玄策想到方才那消失的启都说的话——这桃音镯是天界之物!

    眨眼间,清垣的竹叶被一道手扯断!

    “玉龙!”

    玉笛的青竹对她根本没用!

    一瞬间,天崩地裂,自阵眼之中四散涌开,众人无法坐住,被推开了阵法。

    混乱之间,玄策抓住花玉龙的手,喊道:“玉龙!”

    她回过头,于一片倾颓里,眸眼冷漠地眯了眯:“找死。”

    话音一落,她指尖碰都没碰玄策,已有一股强大的力量将他推开。

    “少卿!”

    山原和竹猗连忙护住玄策,再一上前,却不见花玉龙的身影!

    “师姐去哪儿了!”

    此刻地动山摇般,希夷还要往前冲,衣领却被竹猗抓住。

    清垣抬头朝这大殿之顶望去:“只怕海水马上要冲破这宫殿,大家快出去!”

    众人一路往前冲,巨大的海水宛如吞噬怪兽,流淌之处,无所生还。

    而龙宫大门之前,原本无尽的黑暗中,此刻却亮起了一道光,它不是打破黑暗,而是与这夜幕融合,幻化出一种诡异的,神秘的光束。

    在这片海底,它也有天,它原本,也是蓝色的。

    此刻,一抹红衣少女就飘扬在这片天上,她手里拿着一柄白金色的寻龙弓,右手拉弦,正朝那光亮最深的地方指去!

    “花娘子这是在做什么!”

    回答山原的是清垣沉冷的声音:“火与水,引雷电!她这是要,破了这东海的结界!”

    “雷电?!”

    众人倒抽一口冷气,突然,原本站在旁边的一身玄袍提气跃飞至海天尽头!

    “玉龙,住手!”

    少年迅速捏出一道水蓝灵符,上面沾染的心头血,一挥便冲向了花玉龙手中的寻龙弓!

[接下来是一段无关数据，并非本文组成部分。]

-- ==== Sys2Proof/Machine/Memory.lean ====
section
/-! DEFINITION. The only memory of the block, the LookupTable (spec/10_state.md R16, spec/20_memory.md R25 to R29):
256 entries `(present, value)` indexed by codeword, held sparsely. An index that is listed is present; an index that is
not listed is absent. The list is in one canonical form, so that equal tables are equal data. -/

namespace Sys2Proof.Machine

/-- One entry of the table (R26). -/
structure LutEntry where
  present : Bool
  value : Sample
  deriving DecidableEq, Repr

/-- `LUT[c][32:0] = {present, value}` (R26). -/
def LutEntry.word (e : LutEntry) : EntryWord := BitVec.ofBool e.present ++ e.value

/-- The present entries of the table: index and value, by rising index. -/
abbrev Memory := List (Nat × Sample)

/-- The value at an index, if the entry is present. -/
def Memory.read? : Memory → Nat → Option Sample
  | [], _ => none
  | (k, v) :: rest, a => if k = a then some v else Memory.read? rest a

/-- `LUT[a] <- {1, v}` (R28), in canonical form. -/
def Memory.write : Memory → Nat → Sample → Memory
  | [], a, v => [(a, v)]
  | (k, w) :: rest, a, v =>
    if a < k then (a, v) :: (k, w) :: rest
    else if a = k then (a, v) :: rest
    else (k, w) :: Memory.write rest a v

/-- Every index is at least `least` and below 256, and the indices rise strictly. -/
def Memory.risingFrom : Nat → Memory → Bool
  | _, [] => true
  | least, (k, _) :: rest => decide (least ≤ k) && decide (k < Config.lutEntries) && Memory.risingFrom (k + 1) rest

/-- The canonical form: strictly rising indices, all in 0..255 (R25). An absent entry is never listed, so no listed
entry equals what an unlisted index reads as. -/
def Memory.wf (m : Memory) : Bool := Memory.risingFrom 0 m

/-- The table with all 256 entries absent (R97). -/
def Memory.empty : Memory := []

/-- What an index that is not listed reads as: present = 0, and value bits the spec leaves unspecified (R26, U7), for the
table of the given build. Log entry 6. -/
def absentEntry (K M : Param) (maxValue : Nat) (c : Code) : LutEntry := ⟨false, Config.absentValue K M maxValue c⟩

end Sys2Proof.Machine
end

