/-- Reading the digits of `n` and then the rest is reading the rest after `n`. -/
theorem digits?_decimalOnto {fuel n : Nat} (h : n < fuel) (rest : Text) :
    digits? 0 (decimalOnto fuel n rest) = digits? n rest := by
  induction fuel generalizing n rest with
  | zero => omega
  | succ fuel ih =>
    have hd : digit? (Char.ofNat (48 + n % 10)) = some (n % 10) := digit?_ofNat (Nat.mod_lt n (by decide))
    rw [decimalOnto]
    split
    · next hlt => rw [digits?_cons_of_digit hd, Nat.zero_mul, Nat.zero_add, Nat.mod_eq_of_lt hlt]
    · next hge =>
      rw [ih (by omega), digits?_cons_of_digit hd]
      congr 1
      omega

theorem digits?_decimal (n : Nat) : digits? 0 (decimal n) = some n := digits?_decimalOnto (Nat.lt_succ_self n) []

/-- The first character written is a digit, and it is 0 only for the number 0. -/
theorem decimalOnto_head {fuel n : Nat} (h : n < fuel) (rest : Text) :
    ∃ c cs, decimalOnto fuel n rest = c :: cs ∧ (c = '0' → n = 0) := by
  induction fuel generalizing n rest with
  | zero => omega
  | succ fuel ih =>
    rw [decimalOnto]
    split
    · next hlt =>
      refine ⟨_, _, rfl, fun hc => ?_⟩
      have hd : digit? '0' = some (n % 10) := hc ▸ digit?_ofNat (Nat.mod_lt n (by decide))
      have : 0 = n % 10 := Option.some.inj hd
      omega
    · next hge =>
      obtain ⟨c, cs, htext, hc⟩ := ih (n := n / 10) (by omega) (Char.ofNat (48 + n % 10) :: rest)
      exact ⟨c, cs, htext, fun h0 => by have := hc h0; omega⟩

/-! ## The printed table (R50, R52) -/

/-- What is read as digits holds no other character. -/
theorem not_mem_of_digits? {x : Char} (hx : digit? x = none) {acc n : Nat} {text : Text}
    (h : digits? acc text = some n) : x ∉ text := by
  induction text generalizing acc with
  | nil => simp
  | cons c rest ih =>
    cases hc : digit? c with
    | none => simp [digits?, hc] at h
    | some d =>
      rw [digits?_cons_of_digit hc] at h
      have hne : x ≠ c := fun hxc => by simp [← hxc, hx] at hc
      simp [hne, ih h]

/-- Texts that are ended by a character neither holds are equal if what they begin is equal. -/
theorem append_cons_inj_of_not_mem {x : Char} {p q r t : Text} (hp : x ∉ p) (hq : x ∉ q)
    (h : p ++ x :: r = q ++ x :: t) : p = q ∧ r = t := by
  induction p generalizing q with
  | nil =>
    cases q with
    | nil => exact ⟨rfl, (List.cons.inj h).2⟩
    | cons b q =>
      obtain ⟨rfl, -⟩ := List.cons.inj h
      exact absurd (.head _) hq
  | cons a p ih =>
    cases q with
    | nil =>
      obtain ⟨rfl, -⟩ := List.cons.inj h
      exact absurd (.head _) hp
    | cons b q =>
      obtain ⟨rfl, h'⟩ := List.cons.inj h
      obtain ⟨rfl, rfl⟩ := ih (fun hx => hp (.tail _ hx)) (fun hx => hq (.tail _ hx)) h'
      exact ⟨rfl, rfl⟩

/-- Numbers written before a character that is no digit are read back apart from what follows it. -/
theorem decimal_append_inj {x : Char} (hx : digit? x = none) {m n : Nat} {r t : Text}
    (h : decimal m ++ x :: r = decimal n ++ x :: t) : m = n ∧ r = t := by
  obtain ⟨hmn, hrt⟩ := append_cons_inj_of_not_mem (not_mem_of_digits? hx (digits?_decimal m))
    (not_mem_of_digits? hx (digits?_decimal n)) h
  exact ⟨Option.some.inj (by rw [← digits?_decimal m, ← digits?_decimal n, hmn]), hrt⟩

/-- A line begins with its codeword, then a colon, its value and a line feed. -/
theorem pairLine_append (p : Code × Sample) (r : Text) :
    pairLine p ++ r = decimal p.1.toNat ++ ':' :: (decimal p.2.toNat ++ '\n' :: r) := by
  simp [pairLine]

/-- A line at the front of a text determines its pair and what follows it. -/
theorem pairLine_append_inj {p q : Code × Sample} {r t : Text} (h : pairLine p ++ r = pairLine q ++ t) :
    p = q ∧ r = t := by
  rw [pairLine_append, pairLine_append] at h
  obtain ⟨hcode, hrest⟩ := decimal_append_inj (by decide) h
  obtain ⟨hvalue, hrt⟩ := decimal_append_inj (by decide) hrest
  exact ⟨Prod.ext (BitVec.eq_of_toNat_eq hcode) (BitVec.eq_of_toNat_eq hvalue), hrt⟩

@[simp] theorem tableText_nil : tableText [] = [] := rfl

@[simp] theorem tableText_cons (p : Code × Sample) (ps : List (Code × Sample)) :
    tableText (p :: ps) = pairLine p ++ tableText ps := List.flatMap_cons

theorem pairLine_ne_nil (p : Code × Sample) : pairLine p ≠ [] := by simp [pairLine]

/-! ## The obligations -/

/-- Settles O2: the fields of an encoded operation are its op and its operands, and the decoder selects by them. -/
theorem decodeOfEncode : Obligations.DecodeOfEncode := by
  intro i hi
  cases i with
  | enc K M v => simp [encode, decode_req_enc]
  | dec K M c => simp [encode, decode_req_dec]
  | lutrd K M c => simp [encode, decode_req_lutrd]
  | buildlut K M n =>
    have hn : (ArgWord.maxValue (K ++ M ++ n)).toNat ≤ Config.maxSweep := by
      simpa [Instr.wellFormed] using hi
    simp [encode, decode_argv_of_le hn]

/-- Settles O3: a word is the row of its fields, and where it decodes to DEC or LUTRD its reserved bits are 0. -/
theorem encodeOfDecode : Obligations.EncodeOfDecode := by
  intro w i hd
  cases w with
  | req w =>
    have hw := requestWord_fields w
    obtain ⟨hop, hd'⟩ | ⟨hop, hr, hd'⟩ | ⟨hop, hr, hd'⟩ | ⟨-, -, hd'⟩ | ⟨-, hd'⟩ := decode_req_cases w <;>
      rw [hd'] at hd <;> cases hd
    · rw [(ReqWord.op_eq_iff w 0).2 hop] at hw
      exact ⟨congrArg _ hw, rfl⟩
    · rw [(ReqWord.op_eq_iff w 1).2 hop, ReqWord.data_of_reserved hr] at hw
      exact ⟨congrArg _ hw, rfl⟩
    · rw [(ReqWord.op_eq_iff w 2).2 hop, ReqWord.data_of_reserved hr] at hw
      exact ⟨congrArg _ hw, rfl⟩
  | argv a =>
    by_cases ha : (ArgWord.maxValue a).toNat ≤ Config.maxSweep
    · rw [decode_argv_of_le ha] at hd
      cases hd
      exact ⟨congrArg _ (argWord_fields a), decide_eq_true ha⟩
    · rw [decode_argv_of_not_le ha] at hd
      cases hd

/-- Settles O4: the masks show the op field and the reserved bits, by which the decoder selects. -/
theorem requestRowsByMatchAndMask : Obligations.RequestRowsByMatchAndMask := by
  refine ⟨fun w => ⟨fun h => ?_, fun h => ?_, fun h => ?_, fun h₀ h₁ h₂ s rest hin => ?_, decode_req_ne_buildlut w⟩,
    fun a ha => ?_⟩
  · have hop := (and_enc_mask_iff w).1 h
    simp only [decode_req_enc hop, ReqWord.fields_eq_ofNat]
  · obtain ⟨hop, hr⟩ := (and_code_mask_iff w 1).1 h
    simp only [decode_req_dec hop hr, ReqWord.fields_eq_ofNat]
  · obtain ⟨hop, hr⟩ := (and_code_mask_iff w 2).1 h
    simp only [decode_req_lutrd hop hr, ReqWord.fields_eq_ofNat]
  · obtain ⟨why, hd⟩ := exists_rejected_of_no_row (fun h => h₀ ((and_enc_mask_iff w).2 h))
      (fun h => h₁ ((and_code_mask_iff w 1).2 h)) (fun h => h₂ ((and_code_mask_iff w 2).2 h))
    exact step_of_rejected_request hin hd
  · have hmax : (ArgWord.maxValue a).toNat ≤ Config.maxSweep := (ArgWord.maxValue_toNat a).trans_le ha
    simp only [decode_argv_of_le hmax, ArgWord.fields_eq_ofNat]

/-- Settles O5: a request is rejected in the last two cases of the decoder, and then answered at once. -/
theorem illegalRequestsAnswerBadRequest : Obligations.IllegalRequestsAnswerBadRequest := by
  intro w
  refine ⟨?_, fun s rest why hin hd => step_of_rejected_request hin hd⟩
  have hr := ReqWord.reserved_eq_zero_iff w
  obtain ⟨h, hd⟩ | ⟨h, h0, hd⟩ | ⟨h, h0, hd⟩ | ⟨h, hne, hd⟩ | ⟨h, hd⟩ := decode_req_cases w
  · exact iff_of_false (by simp [hd]) (by omega)
  · have hzero := hr.1 h0
    exact iff_of_false (by simp [hd]) (by omega)
  · have hzero := hr.1 h0
    exact iff_of_false (by simp [hd]) (by omega)
  · exact iff_of_true ⟨_, hd⟩ (.inr ⟨h, fun h0 => hne (hr.2 h0)⟩)
  · exact iff_of_true ⟨_, hd⟩ (.inl h)

/-- Settles O6: the word is the code put above the data, and the codes are read back one by one. -/
theorem responseWordHoldsStatusAndData : Obligations.ResponseWordHoldsStatusAndData :=
  ⟨fun r => ⟨r.word_toNat, r.ofWord_word⟩, Response.ofWord_eq_none_iff, rfl, rfl, rfl, rfl, rfl, rfl, rfl⟩

/-- Settles O8: mantissa and field are the remainder and the quotient by 2^M. -/
theorem codewordSplitsAtM : Obligations.CodewordSplitsAtM := fun c M =>
  ⟨(mantissa_add_field c M).symm, mantissa_eq_mod c M, field_eq_div c M, lt_linearLimit_iff c M⟩

/-- Settles O10: by induction on the digits written, each is read back after those before it. -/
theorem decimalNumeralsReadBack : Obligations.DecimalNumeralsReadBack := by
  intro n
  have hread : digits? 0 (decimal n) = some n := digits?_decimal n
  obtain ⟨c, cs, htext, hzero⟩ : ∃ c cs, decimal n = c :: cs ∧ (c = '0' → n = 0) :=
    decimalOnto_head (Nat.lt_succ_self n) []
  rw [htext] at hread ⊢
  exact ⟨hread, fun h => hzero (Option.some.inj h)⟩

/-- Settles O11: by induction on the pairs, each line determines its pair and what follows it. -/
theorem printedTableDeterminesPairs : Obligations.PrintedTableDeterminesPairs := by
  intro ps qs h
  induction ps generalizing qs with
  | nil =>
    cases qs with
    | nil => rfl
    | cons q qs => simp [pairLine_ne_nil] at h
  | cons p ps ih =>
    cases qs with
    | nil => simp [pairLine_ne_nil] at h
    | cons q qs =>
      rw [tableText_cons, tableText_cons] at h
      obtain ⟨rfl, hrest⟩ := pairLine_append_inj h
      rw [ih qs hrest]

    只见她眉心一挑,神色冷漠如冰,灵符还未到她面前,一如风中摇曳的火苗,被燃得零碎!玄策驱符逼近,那灵符如飞蛾扑火般朝花玉龙冲去——

    “放肆!”

    她手中的寻龙弓陡然转头,直直指向了玄策!

    少年此刻早就经历了几场恶战,浑身战损,若不是这颗神心,他早已入了黄泉。

    “玉龙,我带你出去。”

    少女左手执弓,右手拉弦,只见一道白光如箭,出现在这弓弦之中。

    “我这一箭,灰飞烟灭。”

    少年依然不躲,看着她,说:“我带你回去。”

    少女将弦拉满,下一瞬,利箭嗡鸣,如千钧之梭,直直朝他射去!

    “不自量力。”

    少女好像不认得他,就在这光箭扎入玄袍的瞬间,一道粉白的光芒忽然亮起,如一道结界凝在玄策身前,堪堪撞碎了箭簇!

    一时间,如星河散落。

    少女皱眉,就见那粉白的光自玄袍心口而出——

    “神心?”

    言罢,她手中寻龙弓再次拉弦,直直朝海天射去!

    玄策似乎发现自己对她的弓箭有抵御之力,迅速飞至那弓弦指着的方向,双手张开。

    花玉龙生气道:“走开!”

    “玉龙,我是洵之,我不可能离开你的。”

    她的弓箭再次对准他,但这一次,挡在海天之前的玄策,缓缓朝她坠落,蓦地,双手揽住她,在她耳边道:“我带你回去。”

    花玉龙依然冰冷:“我要,破了这结界。”

    “玉龙,那只是你醒来的冲动,你还没想起来我是谁,等你想到了,会后悔的。”

    “呵。”

    她忽然冷笑一声,道:“你不让我破,我便,杀了下面的所有人。”

    玄策抱着她的手愈来愈紧:“除非你先杀了我。”

    “你愿意为他们而死?”

    玄策:“我不能让你滥杀无辜。”

    “我昔日闯上天庭,将那天帝搅得焦头烂额,将桃源里的十万灵兵解除封印。”

    她的声音很沉,很冷。

    如今魔心入体,记忆侵袭,她活成了那个阿启。

    玄策浑身,僵了僵。

    花玉龙继续道:“我还来不及破开这东海之上的结界,朱雀上神,便挖了我的龙心。”

    玄策搂着她,轻声说:“我知道。”

    花玉龙:“天界不敢敲烂,要这魔心不伤不灭地活着,否则,这魔域,这天界,都将颠倒。朱雀上神捧着那颗魔心,说,’这世上有天生的魔种,无法被治愈,只能被毁灭。但阿启不能被毁灭,这一颗魔心,需要渡化。’”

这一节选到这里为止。